[[ DATA EXCERPTS, beginning ]]

-- ==== Sys2Proof/Tests/Slice0.lean ====
section
/-! SUPPORT. Tests. Expected results come from the spec: the patterns of 30_encoding.md R69, the examples of the instruction
rules, and the vectors of 95_test_vectors.md, whose ids are named. -/

namespace Sys2Proof.Tests

open Sys2Proof Sys2Proof.Machine

/-! ### WellFormed: the one check, with terms it refuses -/

theorem test_sys_of_cls_is_ill_formed : Instr.wellFormed (.sys 0x0E0) = false := by decide

theorem test_sys_of_ret_is_ill_formed : Instr.wellFormed (.sys 0x0EE) = false := by decide

theorem test_sys_next_to_cls_is_well_formed : Instr.wellFormed (.sys 0x0E1) = true := by decide

/-! ### Decode: a word written out from each pattern of R69, and unrecognised words (FD9 to FD15) -/

theorem test_decode_cls : decode 0x00E0#16 = .ok (.cls) := by decide

theorem test_decode_ret : decode 0x00EE#16 = .ok (.ret) := by decide

theorem test_decode_sys : decode 0x0123#16 = .ok (.sys 0x123) := by decide

theorem test_decode_jp : decode 0x1ABC#16 = .ok (.jp 0xABC) := by decide

theorem test_decode_call : decode 0x2210#16 = .ok (.call 0x210) := by decide

theorem test_decode_seImm : decode 0x3205#16 = .ok (.seImm 2 0x05) := by decide

theorem test_decode_sneImm : decode 0x4A7F#16 = .ok (.sneImm 0xA 0x7F) := by decide

theorem test_decode_seReg : decode 0x5120#16 = .ok (.seReg 1 2) := by decide

theorem test_decode_ldImm : decode 0x6A3C#16 = .ok (.ldImm 0xA 0x3C) := by decide

theorem test_decode_addImm : decode 0x7002#16 = .ok (.addImm 0 0x02) := by decide

theorem test_decode_ldReg : decode 0x8130#16 = .ok (.ldReg 1 3) := by decide

theorem test_decode_orReg : decode 0x8121#16 = .ok (.orReg 1 2) := by decide

theorem test_decode_andReg : decode 0x8122#16 = .ok (.andReg 1 2) := by decide

theorem test_decode_xorReg : decode 0x8123#16 = .ok (.xorReg 1 2) := by decide

theorem test_decode_addReg : decode 0x81F4#16 = .ok (.addReg 1 0xF) := by decide

theorem test_decode_subReg : decode 0x8F15#16 = .ok (.subReg 0xF 1) := by decide

theorem test_decode_shr : decode 0x8126#16 = .ok (.shr 1 2) := by decide

theorem test_decode_subnReg : decode 0x8127#16 = .ok (.subnReg 1 2) := by decide

theorem test_decode_shl : decode 0x812E#16 = .ok (.shl 1 2) := by decide

theorem test_decode_sneReg : decode 0x9120#16 = .ok (.sneReg 1 2) := by decide

theorem test_decode_ldI : decode 0xA300#16 = .ok (.ldI 0x300) := by decide

theorem test_decode_jpV0 : decode 0xB234#16 = .ok (.jpV0 0x234) := by decide

theorem test_decode_rnd : decode 0xC30F#16 = .ok (.rnd 3 0x0F) := by decide

theorem test_decode_drw : decode 0xD125#16 = .ok (.drw 1 2 5) := by decide

theorem test_decode_skp : decode 0xE09E#16 = .ok (.skp 0) := by decide

theorem test_decode_sknp : decode 0xE0A1#16 = .ok (.sknp 0) := by decide

theorem test_decode_ldVxDt : decode 0xF107#16 = .ok (.ldVxDt 1) := by decide

theorem test_decode_ldVxK : decode 0xF30A#16 = .ok (.ldVxK 3) := by decide

theorem test_decode_ldDtVx : decode 0xF015#16 = .ok (.ldDtVx 0) := by decide

theorem test_decode_ldStVx : decode 0xF018#16 = .ok (.ldStVx 0) := by decide

theorem test_decode_addI : decode 0xF11E#16 = .ok (.addI 1) := by decide

theorem test_decode_ldF : decode 0xF029#16 = .ok (.ldF 0) := by decide

theorem test_decode_ldB : decode 0xF033#16 = .ok (.ldB 0) := by decide

theorem test_decode_ldMemVx : decode 0xF255#16 = .ok (.ldMemVx 2) := by decide

theorem test_decode_ldVxMem : decode 0xFF65#16 = .ok (.ldVxMem 0xF) := by decide

theorem test_decode_unrecognised_5121 : decode 0x5121#16 = .error .op5 := by decide

theorem test_decode_unrecognised_8128 : decode 0x8128#16 = .error .op8 := by decide

theorem test_decode_unrecognised_812F : decode 0x812F#16 = .error .op8 := by decide

theorem test_decode_unrecognised_9121 : decode 0x9121#16 = .error .op9 := by decide

theorem test_decode_unrecognised_E0FF : decode 0xE0FF#16 = .error .opE := by decide

theorem test_decode_unrecognised_F0FF : decode 0xF0FF#16 = .error .opF := by decide

theorem test_decode_unrecognised_F0A0 : decode 0xF0A0#16 = .error .opF := by decide

theorem test_decode_bytes_are_big_endian : decodeBytes [0x12, 0x00, 0xAA] = .ok (.jp 0x200, [0xAA]) := by decide

theorem test_decode_one_byte_is_too_short : decodeBytes [0x12] = .error .tooShort := by decide

theorem test_decode_table_word : decodeTableWord 16 0x8124 = some (.addReg 1 2) := by decide

/-! ### Steps: each vector is one step from the reset state changed as its "before" says -/

/-- What a step leaves, seen through `f`; none when it stops. -/
def look {α : Type} (f : State → α) (r : Result) : Option α :=
  match r with
  | .next t => some (f t)
  | .fault _ => none
  | .refused _ => none

/-- The reset state with `PC` = 0x300. -/
def at300 : State := State.reset.setPc 0x300

/-- One step with the word `w` placed where the next fetch reads. -/
def stepWord (w : Nat) (s : State) : Result := step (s.withFetchWord 16 w)

/-- The reset state with `V1` and `V2`. -/
def v12 (a b : Byte) : State := (State.reset.setReg 1 a).setReg 2 b

/-- FD6, R88 -/
theorem test_sys_is_a_no_op :
    look (fun t => (t.pc, t.viol)) (stepWord 0x0123 (State.reset)) = some (0x202, 0) := by decide

/-- FD11 -/
theorem test_unrecognised_is_a_no_op :
    look (fun t => (t.pc, t.reg 1, t.reg 0xF)) (stepWord 0x8128 (v12 0x10 0x20)) = some (0x202, 0x10, 0) := by decide

/-- FD1 -/
theorem test_fetch_odd_pc :
    look (fun t => (t.reg 0, t.viol, t.pc)) (stepWord 0x607B (State.reset.setPc 0x201)) = some (0x7B, 0x10, 0x203) := by decide

/-- FD2: both flags, the low byte from 0x000 -/
theorem test_fetch_wraps_at_top :
    look (fun t => (t.reg 0xA, t.viol, t.pc)) (stepWord 0x6ABC (State.reset.setPc 0xFFF)) = some (0xBC, 0x18, 0x1001) := by decide

/-- FD5 -/
theorem test_pc_wraps :
    look (fun t => (t.viol, t.pc)) (stepWord 0x0000 (State.reset.setPc 0xFFFE)) = some (0x08, 0) := by decide

/-- CT1 -/
theorem test_ret_pops :
    look (fun t => (t.sp, t.pc)) (stepWord 0x00EE (((State.reset.setSp 1).setStack (State.reset.stack.set 0 0x204)).setPc 0x212)) = some (0, 0x206) := by decide

/-- CT2 -/
theorem test_ret_underflow :
    look (fun t => (t.viol, t.sp, t.pc)) (stepWord 0x00EE (State.reset.setPc 0x212)) = some (0x02, 0, 0x214) := by decide

/-- CT5 -/
theorem test_jp_to_self :
    look (fun t => t.pc) (stepWord 0x1200 (State.reset)) = some 0x200 := by decide

/-- CT7 -/
theorem test_call_fills_last_entry :
    look (fun t => (t.sp, t.stack[15], t.pc)) (stepWord 0x2400 ((State.reset.setSp 15).setPc 0x300)) = some (16, 0x300, 0x400) := by decide

/-- CT8 -/
theorem test_call_overflow :
    look (fun t => (t.viol, t.sp, t.pc)) (stepWord 0x2400 ((State.reset.setSp 16).setPc 0x300)) = some (0x01, 16, 0x302) := by decide

/-- CT12 -/
theorem test_jpV0_above_memory :
    look (fun t => t.pc) (stepWord 0xBFFF (State.reset.setReg 0 0xFF)) = some 0x10FE := by decide

/-- CT15 -/
theorem test_jpV0_ignores_x :
    look (fun t => t.pc) (stepWord 0xB234 ((State.reset.setReg 0 1).setReg 2 0x77)) = some 0x235 := by decide

/-- SK1 -/
theorem test_seImm_skips :
    look (fun t => t.pc) (stepWord 0x3205 (at300.setReg 2 5)) = some 0x304 := by decide

/-- SK3 -/
theorem test_sneImm_does_not_skip :
    look (fun t => t.pc) (stepWord 0x4205 (at300.setReg 2 5)) = some 0x302 := by decide

/-- SK5 -/
theorem test_seReg_skips :
    look (fun t => t.pc) (stepWord 0x5120 ((at300.setReg 1 0x10).setReg 2 0x10)) = some 0x304 := by decide

/-- SK8 -/
theorem test_sneReg_skips :
    look (fun t => t.pc) (stepWord 0x9120 ((at300.setReg 1 0x10).setReg 2 0x11)) = some 0x304 := by decide

/-- SK13 -/
theorem test_skp_pressed :
    look (fun t => t.pc) (stepWord 0xE09E (keypadWrite 0x0020 (at300.setReg 0 5))) = some 0x304 := by decide

/-- SK17 -/
theorem test_skp_key_16 :
    look (fun t => (t.viol, t.pc)) (stepWord 0xE09E (keypadWrite 0xFFFF (at300.setReg 0 0x10))) = some (0x20, 0x302) := by decide

/-- SK16 -/
theorem test_sknp_pressed :
    look (fun t => t.pc) (stepWord 0xE0A1 (keypadWrite 0x0020 (at300.setReg 0 5))) = some 0x302 := by decide

/-- SK18 -/
theorem test_sknp_key_16 :
    look (fun t => (t.viol, t.pc)) (stepWord 0xE0A1 (keypadWrite 0xFFFF (at300.setReg 0 0x10))) = some (0x20, 0x304) := by decide

/-- AL1 -/
theorem test_ldImm :
    look (fun t => (t.reg 0xA, t.pc)) (stepWord 0x6A3C (State.reset)) = some (0x3C, 0x202) := by decide

/-- AL2 -/
theorem test_addImm_wraps_without_flag :
    look (fun t => (t.reg 0, t.reg 0xF)) (stepWord 0x7002 ((State.reset.setReg 0 0xFF).setReg 0xF 7)) = some (1, 7) := by decide

/-- AL4 -/
theorem test_ldReg :
    look (fun t => t.reg 1) (stepWord 0x8130 (State.reset.setReg 3 0x42)) = some 0x42 := by decide

/-- AL5 -/
theorem test_orReg_keeps_vf :
    look (fun t => (t.reg 1, t.reg 0xF)) (stepWord 0x8121 ((v12 0xF0 0x0F).setReg 0xF 5)) = some (0xFF, 5) := by decide

/-- AL6 -/
theorem test_andReg_keeps_vf :
    look (fun t => (t.reg 1, t.reg 0xF)) (stepWord 0x8122 ((v12 0xF0 0x3C).setReg 0xF 5)) = some (0x30, 5) := by decide

/-- AL7 -/
theorem test_xorReg_keeps_vf :
    look (fun t => (t.reg 1, t.reg 0xF)) (stepWord 0x8123 ((v12 0xF0 0x3C).setReg 0xF 5)) = some (0xCC, 5) := by decide

/-- AL9, W1 -/
theorem test_addReg_carry :
    look (fun t => (t.reg 1, t.reg 0xF)) (stepWord 0x8124 (v12 0xFF 0x01)) = some (0, 1) := by decide

/-- AL13 -/
theorem test_addReg_into_vf :
    look (fun t => t.reg 0xF) (stepWord 0x8F14 ((State.reset.setReg 1 1).setReg 0xF 0xFF)) = some 1 := by decide

/-- W2 -/
theorem test_subReg_borrow :
    look (fun t => (t.reg 1, t.reg 0xF)) (stepWord 0x8125 ((v12 0x01 0x02).setReg 0xF 5)) = some (0xFF, 0) := by decide

/-- AL20 -/
theorem test_subReg_reads_flag_as_y :
    look (fun t => (t.reg 1, t.reg 0xF)) (stepWord 0x81F5 ((State.reset.setReg 1 0x10).setReg 0xF 3)) = some (0x0F, 1) := by decide

/-- AL22, W3 -/
theorem test_shr_puts_out_bit_0 :
    look (fun t => (t.reg 1, t.reg 0xF)) (stepWord 0x8106 (State.reset.setReg 1 3)) = some (1, 1) := by decide

/-- AL24 -/
theorem test_shr_of_vf :
    look (fun t => t.reg 0xF) (stepWord 0x8F06 (State.reset.setReg 0xF 3)) = some 0 := by decide

/-- AL27 -/
theorem test_subnReg_no_borrow :
    look (fun t => (t.reg 1, t.reg 0xF)) (stepWord 0x8127 (v12 0x01 0x05)) = some (4, 1) := by decide

/-- AL29 -/
theorem test_subnReg_into_vf :
    look (fun t => t.reg 0xF) (stepWord 0x8F17 ((State.reset.setReg 1 5).setReg 0xF 3)) = some 4 := by decide

/-- AL36 -/
theorem test_shl_ignores_y :
    look (fun t => (t.reg 1, t.reg 0xF)) (stepWord 0x812E (v12 0x01 0x80)) = some (2, 0) := by decide

/-- AL34 -/
theorem test_shl_of_vf :
    look (fun t => t.reg 0xF) (stepWord 0x8F0E (State.reset.setReg 0xF 0x81)) = some 2 := by decide

/-- IM1 -/
theorem test_ldI :
    look (fun t => t.i) (stepWord 0xA300 (State.reset)) = some 0x300 := by decide

/-- IM2 -/
theorem test_addI_wraps :
    look (fun t => (t.i, t.reg 0xF)) (stepWord 0xF11E ((State.reset.setI 0xFFFF).setReg 1 2)) = some (1, 0) := by decide

/-- IM8 -/
theorem test_ldF_does_not_mask :
    look (fun t => t.i) (stepWord 0xF029 (State.reset.setReg 0 0x1A)) = some 0x0082 := by decide

/-- IM13 -/
theorem test_ldB_wraps_at_top :
    look (fun t => (t.byteAt 0xFFE, t.byteAt 0xFFF, t.byteAt 0, t.viol)) (stepWord 0xF033 ((State.reset.setReg 0 0xFF).setI 0xFFE)) = some (2, 5, 5, 0x04) := by decide

/-- IM14 -/
theorem test_ldMemVx :
    look (fun t => (t.byteAt 0x400, t.byteAt 0x401, t.byteAt 0x402, t.i)) (stepWord 0xF255 (((v12 2 3).setReg 0 1).setI 0x400)) = some (1, 2, 3, 0x400) := by decide

/-- IM18 -/
theorem test_ldVxMem_wraps_into_font :
    look (fun t => (t.reg 0, t.reg 1, t.viol)) (stepWord 0xF165 ((State.reset.setI 0xFFF).putByte 0xFFF 0x44)) = some (0x44, 0xF0, 0x04) := by decide

/-- IM16 -/
theorem test_ldVxMem_stops_at_x :
    look (fun t => (t.reg 2, t.reg 3)) (stepWord 0xF265 (((State.reset.setI 0x400).putByte 0x402 0x12).setReg 3 0xAA)) = some (0x12, 0xAA) := by decide

/-- DS1 -/
theorem test_cls :
    look (fun t => fbByte t.fb 255) (stepWord 0x00E0 (State.reset.setFb (State.reset.fb.set 255 0x81))) = some 0 := by decide

set_option maxRecDepth 8000 in
/-- DS3 -/
theorem test_drw_wraps_at_both_edges :
    look (fun t => (fbByte t.fb 0, fbByte t.fb 7, fbByte t.fb 248, fbByte t.fb 255)) (stepWord 0xD122 ((((v12 0x3E 0x1F).setI 0x300).putByte 0x300 0xFF).putByte 0x301 0xFF)) = some (0xFC, 0x03, 0xFC, 0x03) := by decide

set_option maxRecDepth 8000 in
/-- DS5 -/
theorem test_drw_collision :
    look (fun t => (t.reg 0xF, fbByte t.fb 0)) (stepWord 0xD121 (((State.reset.setI 0x300).putByte 0x300 0xC0).setFb (State.reset.fb.set 0 0x80))) = some (1, 0x40) := by decide

/-- KY1 -/
theorem test_ldVxDt :
    look (fun t => t.reg 1) (stepWord 0xF107 (State.reset.setDt 0x3C)) = some 0x3C := by decide

/-- KY4 -/
theorem test_ldVxK_lowest_press :
    look (fun t => (t.reg 3, t.pc)) (stepWord 0xF30A (keypadWrite 0x0120 State.reset)) = some (5, 0x202) := by decide

/-- KY5 -/
theorem test_ldVxK_holds :
    look (fun t => (t.reg 3, t.pc)) (stepWord 0xF30A ((keypadWrite 0x0020 State.reset).snapshot)) = some (0, 0x200) := by decide

/-- KY2 -/
theorem test_ldDtVx :
    look (fun t => t.dt) (stepWord 0xF015 (State.reset.setReg 0 5)) = some 5 := by decide

/-- KY3 -/
theorem test_ldStVx :
    look (fun t => (t.st, t.soundOn)) (stepWord 0xF018 (State.reset.setReg 0 2)) = some (2, true) := by decide

/-- AL37, for a drawn byte A5. -/
theorem test_randomAnd : look (fun t => t.reg 3) (randomAnd 0xA5 3 0x0F State.reset) = some 5 := by decide

/-- `CXNN` as the first instruction runs, and its draw is counted. -/
theorem test_rnd_counts_its_draw : look (fun t => (t.draws, t.pc)) (stepWord 0xC30F State.reset) = some (1, 0x202) := by decide

/-! ### The scheduler and the host -/

/-- TM1: five quanta make no step, the sixth does. -/
theorem test_advance_six : look (fun t => (t.accT, t.accC, t.pc)) (advance 6 State.reset) = some (6, 0, 0x202) := by decide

[[ DATA EXCERPTS, end ]]

### REQUIRED ACTION
Above are the records; please copy exactly their first line and each line after it through the line containing "theorem test_decode_sys : decode", and no line after that.

### OUTPUT FOR THIS EXERCISE
-- ==== Sys2Proof/Tests/Slice0.lean ====
section
/-! SUPPORT. Tests. Expected results come from the spec: the patterns of 30_encoding.md R69, the examples of the instruction
rules, and the vectors of 95_test_vectors.md, whose ids are named. -/

namespace Sys2Proof.Tests

open Sys2Proof Sys2Proof.Machine

/-! ### WellFormed: the one check, with terms it refuses -/

theorem test_sys_of_cls_is_ill_formed : Instr.wellFormed (.sys 0x0E0) = false := by decide

theorem test_sys_of_ret_is_ill_formed : Instr.wellFormed (.sys 0x0EE) = false := by decide

theorem test_sys_next_to_cls_is_well_formed : Instr.wellFormed (.sys 0x0E1) = true := by decide

/-! ### Decode: a word written out from each pattern of R69, and unrecognised words (FD9 to FD15) -/

theorem test_decode_cls : decode 0x00E0#16 = .ok (.cls) := by decide

theorem test_decode_ret : decode 0x00EE#16 = .ok (.ret) := by decide

theorem test_decode_sys : decode 0x0123#16 = .ok (.sys 0x123) := by decide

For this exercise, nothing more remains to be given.